第139話 似ているのには理由がありました
その日の夕食はブランとゼランと一緒に王子宮殿で食べた。
「どうだった? 昨日のお茶会の感想は?」
ブランが面白げな声で聞いてくる。
「そうですね。キャサリン様もカテリーナ様もお二人が入れ替わってることに気付かないなんて驚きました」
私は素直に感想を言う。
ここで嘘を言っても仕方ない。
「そうだろう? 彼女たちは私たち個人を愛してるわけではない。個人を愛してるなら私たちを見分けることができるはずだ」
「そうそう。あの二人が愛してるのは私たちの地位だけだ」
ブランの言葉にゼランも言葉を続ける。
確かにブランとゼランの区別がつかないのに「貴方を愛してる」と言われてもねえ。
でもブランとゼランは何で似たような髪型とかしてるのかな?
もし自分自身を見てもらいたいと思うなら服装以外でも見分ける特徴を持ってもいいはずなのに。
私は自分の実の弟たちのことを思い出す。
小さい頃は弟たちも同じ洋服を着ていて靴もお揃いだった気がする。
だけど成長してくると微妙に髪型を変えたり、服装も自分の好みの物を選ぶようになった。
双子と言ってもそれぞれ個性があるのだから、ブランやゼランのように大人になっても瓜二つの姿でいる必要はない。
「ブラン様、ゼラン様。なぜお二人は似たようなお姿をしているのですか? 見分けてもらいたいなら髪型を変えるとかしたらいかがですか?」
ブランとゼランはお互いに顔を見合わせている。
「まあ、アリサになら話してもいいかな」
「そうだね。アリサも無関係なことじゃないし」
うん? 私も無関係なことじゃない?
どういうことだろう。
ブランが手を挙げて食事の給仕をしていた者を下がらせる。
食堂にはブランとゼランと私とサタンだけになった。
何だろう? 秘密の話なのかな?
「アリサ。私たちは王族でしかも私は王太子だ」
ブランがそう言い出したので私は黙って頷く。
王位継承権の順番が同じでも現在の王太子はブランに間違いない。
「そして王太子はいずれ国王になる」
それはそうよね。国王の後継者だから王太子なんでしょ。
「国王は何があっても死ぬわけにはいかない。それは王太子も同じことだ」
「それはどういう意味ですか?」
確かに国王が死ぬような事態はこのような王政制度のある国では一大事だろう。
「ブランが国王になって、もし敵に襲われて命を落としても私がいれば国王の「ブラン」は生きてることになる」
そう言ったのはゼランだ。
私はようやく意味を理解した。
ブランが仮に死んでもゼランがブランの代わりになれば、死んだのはゼランであってブランではないと言いたいのだ。
「この王国は微妙な国同士のバランスの上に成り立っている。

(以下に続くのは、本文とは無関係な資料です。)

/-- Settles O59: the response of the command is that of a pseudocode that judges its operands. -/
theorem legalOperandsNeverRejected : Obligations.LegalOperandsNeverRejected := by
  intro i s t ht
  obtain ⟨e, he, hverdict⟩ := exec_judges i s
  have houtput := exec_output he ht
  generalize i.wellFormed = legal at hverdict
  cases hverdict with
  | respond v u =>
    refine ⟨fun _ c idx h => ?_, fun h => nomatch h⟩
    have hresponse := List.append_cancel_left (houtput.symm.trans h)
    simp [Effect.response, okResponse, faultResponse] at hresponse
  | fault idx u hc =>
    refine ⟨fun _ c idx h => ?_, fun h => nomatch h⟩
    have hresponse := List.singleton_inj.mp (List.append_cancel_left (houtput.symm.trans h))
    obtain rfl := Cause.code_injective (congrArg Response.cause hresponse)
    simpa using hc
  | reject idx u hc => exact ⟨fun h => (nomatch h), fun _ => ⟨_, idx, houtput, by simpa using hc⟩⟩

end Sys2Proof.Machine
end

section
/-!
PROOFS. The other outcomes of the codec commands: what `SETD` and `GETD` refuse (R81, R82), what a field that does not fit
leaves behind (R86), that `GETD` reads back what `SETD` wrote (R83), and that inserts at disjoint places commute (R84).
-/

namespace Sys2Proof.Machine

/-! ## The cells after an insert -/

theorem insertField_of_misfit {s : State} {g : Geom} (h : g.fits s.blen.toNat = false) (v : BitVec 64) :
    insertField s g v = .error (.index, (s.setBuf (insertCells s.buf g v (faultedWrites s))).nextDraw) :=
  if_neg (Bool.eq_false_iff.mp h)

/-- Whichever bytes an insert writes, each byte is the old one or the one of the whole insert (R86). -/
theorem insertCells_old_or_new (m : List Host.Cell) (g : Geom) (v : BitVec 64) (writes : Nat → Bool) (k : Nat) :
    memByte (insertCells m g v writes) k = memByte m k ∨
      memByte (insertCells m g v writes) k = g.splice v k (memByte m k) := by
  rw [memByte_insertCells]
  split
  · exact .inr rfl
  · exact .inl rfl

/-- A faulting insert changes only span bytes below `BLEN` (R86). -/
theorem insertCells_faulted_unchanged (m : List Host.Cell) {s : State} {g : Geom} (v : BitVec 64) {k : Nat}
    (h : k ∉ g.span ∨ s.blen.toNat ≤ k) : memByte (insertCells m g v (faultedWrites s)) k = memByte m k := by
  rw [memByte_insertCells, if_neg]
  rintro ⟨hspan, hwrites⟩
  exact h.elim (· hspan) (Nat.not_le.mpr (faultedWrites_lt s k hwrites))

/-- A bit that the one field covers and the other does not is that field's bit, whichever insert comes first. -/
theorem insertCells_comm_getLsbD (m : List Host.Cell) {g h : Geom} (v w : BitVec 64) {k j : Nat} (hg : g.covers k j)
    (hh : ¬ h.covers k j) :
    (memByte (insertCells (insertCells m g v (fun _ => true)) h w (fun _ => true)) k).getLsbD j =
      (memByte (insertCells (insertCells m h w (fun _ => true)) g v (fun _ => true)) k).getLsbD j := by
  obtain ⟨i, hi, hpos⟩ := hg
  have hbit (n : List Host.Cell) : (memByte (insertCells n g v (fun _ => true)) k).getLsbD j = v.getLsbD i := by
    simpa only [hpos] using insertCells_covered n g v hi
  rw [insertCells_uncovered _ w hh, hbit, hbit]

/-- Inserts into fields that share no place commute (R84). -/
theorem insertCells_comm {m : List Host.Cell} (hm : Memory.wf m) {g h : Geom} (hdisjoint : g.disjoint h)
    (v w : BitVec 64) :
    insertCells (insertCells m g v (fun _ => true)) h w (fun _ => true) =
      insertCells (insertCells m h w (fun _ => true)) g v (fun _ => true) := by
  refine memory_ext _ _ (insertCells_wf _ h w _ (insertCells_wf m g v _ hm))
    (insertCells_wf _ g v _ (insertCells_wf m h w _ hm)) fun k => BitVec.eq_of_getLsbD_eq fun j _ => ?_
  by_cases hg : g.covers k j
  · exact insertCells_comm_getLsbD m v w hg fun hh => hdisjoint k j ⟨hg, hh⟩
  by_cases hh : h.covers k j
  · exact (insertCells_comm_getLsbD m w v hh hg).symm
  · rw [insertCells_uncovered _ w hh, insertCells_uncovered _ v hg, insertCells_uncovered _ v hg,
      insertCells_uncovered _ w hh]
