-- ==== Sys2Proof/Machine/Operands.lean ====
section
/-! DEFINITION. Operand forms: how an index or data operand of R63 is read by the operations. -/

namespace Sys2Proof.Machine

/-- QAX's slot as an axis channel, none for the slots 6..15 that do not exist (R63 (a), R85). -/
def axisSlot? (s : Fin 16) : Option (Fin 16) := if s.val ≤ 5 then some s else none

/-- RDP's operand as a payload byte index, none for 24..31 (R63 (e), R163). -/
def payloadIndex? (k : Fin 32) : Option (Fin 24) := if h : k.val ≤ 23 then some ⟨k.val, by omega⟩ else none

/-- RDF's operand as a frame byte index, none for 28..31 (R63 (e), R164). -/
def frameIndex? (k : Fin 32) : Option (Fin 28) := if h : k.val ≤ 27 then some ⟨k.val, by omega⟩ else none

/-- `s16(d)`: the 16 data bits read as a two's complement number (R6, R63 (a)). -/
def s16 (d : BitVec 16) : Int := if d.toNat < 32768 then d.toNat else d.toNat - 65536

/-- A button as one bit of an 11-bit mask, `b << pos` (R104). -/
def buttonBit (b : Bool) (pos : Fin 11) : BitVec 11 := if b then BitVec.twoPow 11 pos.val else 0

/-- A slot still free as a channel index: 6 + j (R17). -/
def slotChannel (j : Fin 10) : Fin 16 := ⟨6 + j.val, by omega⟩

/-- SLOT as a number, 6..16 (R17). -/
def Slot.index : Slot → Nat
  | .free j => 6 + j.val
  | .full => 16

/-- SLOT + 1 for a slot still free (R107). -/
def slotAfter (j : Fin 10) : Slot := if h : j.val + 1 < 10 then .free ⟨j.val + 1, h⟩ else .full

end Sys2Proof.Machine
end

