-- ==== Sys2Proof/Machine/Core.lean ====
section
/-! DEFINITION. The machine as the host's interface takes it. -/

def Sys2Proof.core : Host.Core :=
  { State := Sys2Proof.Machine.State
    Fault := Sys2Proof.Machine.Fault
    Refusal := Sys2Proof.Machine.Refusal
    step := Sys2Proof.Machine.step
    reset := Sys2Proof.Machine.State.reset }
end

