-- ==== Sys2Proof/Safety.lean ====
section
/-! DEFINITION. The terms claims are stated in: what a completed and a faulted command leave, the admission and
check-order tables, runs, the invariant of the machine, what a host can tell two states apart by, and the end of a
cycle. -/

namespace Sys2Proof.Machine

/-- The state after a command whose writes are in `s` and which returns `rdata`: one response word, err in bits
[19:16] and rdata in bits [15:0], is given after every other (R66). -/
def State.answered (rdata : BitVec 16) (s : State) : State :=
  { s with responses := s.responses ++ [s.err ++ rdata] }

/-- The state after fault entry with the ERR mask `m` from `s`: ERR accumulates, PHASE is REJ, the response carries the
new ERR and rdata 0, nothing else changes (R188). -/
def State.faulted (m : BitVec 4) (s : State) : State :=
  { s with err := s.err ||| m, phase := .rej, responses := s.responses ++ [(s.err ||| m) ++ 0#16] }

/-- The admission table, row by row (R165). -/
def admits : Instr → Phase → Bool
  | .beginCycle, _ => true
  | .stat _, _ => true
  | .qax _ _, p => p = .map
  | .ldch _ _, p => p = .map
  | .btn _, p => p = .map
  | .bend, p => p = .map
  | .fill, p => p = .map
  | .pack, p => p = .map
  | .asm, p => p = .packed
  | .rdch _, p => p ≠ .idle
  | .rdp _, p => p = .packed || p = .done
  | .rdf _, p => p = .done

/-- Stage 4 of the check order: the state-dependent checks (R187). -/
def stateChecks (i : Instr) (s : State) : BitVec 4 :=
  match i with
  | .rdch k => if s.chv[k] then 0x0 else 0x8
  | .pack =>
    (if ∃ k : Fin 16, s.chv[k] = false then 0x1 else 0x0) |||
      (if ∃ k : Fin 16, s.chv[k] = true ∧ 2047 < s.ch[k].toNat then 0x2 else 0x0)
  | .beginCycle | .qax _ _ | .ldch _ _ | .btn _ | .bend | .fill | .asm | .rdp _ | .rdf _ | .stat _ => 0x0

/-- The ERR mask of the fault an operation raises, 0 for none: stages 2 to 4, the first that finds a cause (R187). -/
def faultMask (i : Instr) (s : State) : BitVec 4 :=
  if admits i s.phase = false then 0x8
  else if i.WellFormed = false then 0x1
  else stateChecks i s

/-- The operations that return data: RDCH, RDP, RDF and STAT (R47 (c)). -/
def readsOut : Instr → Bool
  | .rdch _ | .rdp _ | .rdf _ | .stat _ => true
  | .beginCycle | .qax _ _ | .ldch _ _ | .btn _ | .bend | .fill | .pack | .asm => false

/-- The operations that write channel registers (R26). -/
def writesChannels : Instr → Bool
  | .qax _ _ | .ldch _ _ | .btn _ | .bend | .fill => true
  | .beginCycle | .pack | .asm | .rdch _ | .rdp _ | .rdf _ | .stat _ => false

/-- The operations that write SLOT, BPOS and MASK besides BEGIN (R26). -/
def writesBank : Instr → Bool
  | .btn _ | .bend | .fill => true
  | .beginCycle | .qax _ _ | .ldch _ _ | .pack | .asm | .rdch _ | .rdp _ | .rdf _ | .stat _ => false

/-- Several operations one after another, stopping at a stop (R49). -/
def execAll : List Instr → State → Result
  | [], s => .next s
  | i :: is, s =>
    match exec i s with
    | .next t => execAll is t
    | .fault f => .fault f
    | .refused r => .refused r

/-- `n` steps, stopping at a stop. -/
def runSteps : Nat → State → Result
  | 0, s => .next s
  | n + 1, s =>
    match step s with
    | .next t => runSteps n t
    | .fault f => .fault f
    | .refused r => .refused r

/-- The frame of a vector of 11-bit channel values: packed, checksummed and assembled (R48). -/
def frameOf (c : FieldVector) : Frame := assemble (pack c) (frameChecksum (pack c))

/-- A cycle that has ended successfully (R207). -/
abbrev State.succeeded (s : State) : Prop := s.phase = .done

/-- A cycle that has ended unsuccessfully, rejected (R207). -/
abbrev State.rejected (s : State) : Prop := s.phase = .rej

/-- The invariant of the machine. -/
structure State.Inv (s : State) : Prop where
  /-- PHASE = REJ if and only if ERR is not 0 (R16). -/
  rejected_iff : s.phase = .rej ↔ s.err ≠ 0
  /-- MASK's bits at and above BPOS are clear (R17). -/
  mask_above : ∀ i : Fin 11, s.bpos.val ≤ i.val → s.mask[i] = false
  /-- SLOT = 16 implies BPOS = 0 (R105). -/
  full_closed : s.slot = .full → s.bpos = 0
  /-- A bank slot below SLOT has been written in this cycle (R107, R12). -/
  slots_written : ∀ i : Fin 16, 6 ≤ i.val → i.val < s.slot.index → s.chv[i] = true
  /-- In IDLE nothing has been written and no bank is open (R15, R25). -/
  idle_clear : s.phase = .idle → s.chv = 0 ∧ s.slot = .free 0 ∧ s.bpos = 0 ∧ s.mask = 0
  /-- In PACKED and DONE every channel has a value of this cycle that fits the field (R124). -/
  vector_checked : s.phase = .packed ∨ s.phase = .done →
    ∀ i : Fin 16, s.chv[i] = true ∧ s.ch[i].toNat ≤ 2047
  /-- In PACKED and DONE, PAY is the payload of this cycle's channel vector (R15). -/
  payload_current : s.phase = .packed ∨ s.phase = .done → s.pay = pack (channelFields s.ch)
  /-- In DONE, FRM is the frame of PAY and CRCA its checksum (R15, R19). -/
  frame_current : s.phase = .done → s.frm = assemble s.pay (frameChecksum s.pay) ∧ s.crca = s.frm[27]

/-- Two states no sequence of commands can tell apart by its responses: they agree on everything but the data that
CHV and PHASE gate (R12, R18, R19, R20, R24). -/
structure Indist (s t : State) : Prop where
  phase : s.phase = t.phase
  err : s.err = t.err
  chv : s.chv = t.chv
  slot : s.slot = t.slot
  bpos : s.bpos = t.bpos
  mask : s.mask = t.mask
  input : s.input = t.input
  responses : s.responses = t.responses
  /-- A channel written in this cycle has one value. -/
  ch : ∀ i : Fin 16, s.chv[i] = true → s.ch[i] = t.ch[i]
  /-- The payload is readable in PACKED and DONE. -/
  pay : s.phase = .packed ∨ s.phase = .done → s.pay = t.pay
  /-- The frame is readable in DONE. -/
  frm : s.phase = .done → s.frm = t.frm

end Sys2Proof.Machine
end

国王がもし他の国の者に暗殺されてそれを機にどこかの国に攻め込まれたらバランスが崩れて大陸を巻き込む争いになる可能性がある」
やはり私が思った通りのことをゼランは言った。
私は学校で習った「第一次世界大戦」の始まりについて思い出した。
あの時もある国も王太子が殺されたことで世界大戦にまでなったのだ。
国王の命は個人のモノのようで個人のモノではない。
ブランの言った「国王は何があっても死ぬわけにはいかない」という意味の重たさを感じる。
もちろんゼランが死んだことになっても大事ではあるが国王が死ぬよりは国民感情を抑えられていろんな対策を講じて戦争を回避できる可能性もできるということだ。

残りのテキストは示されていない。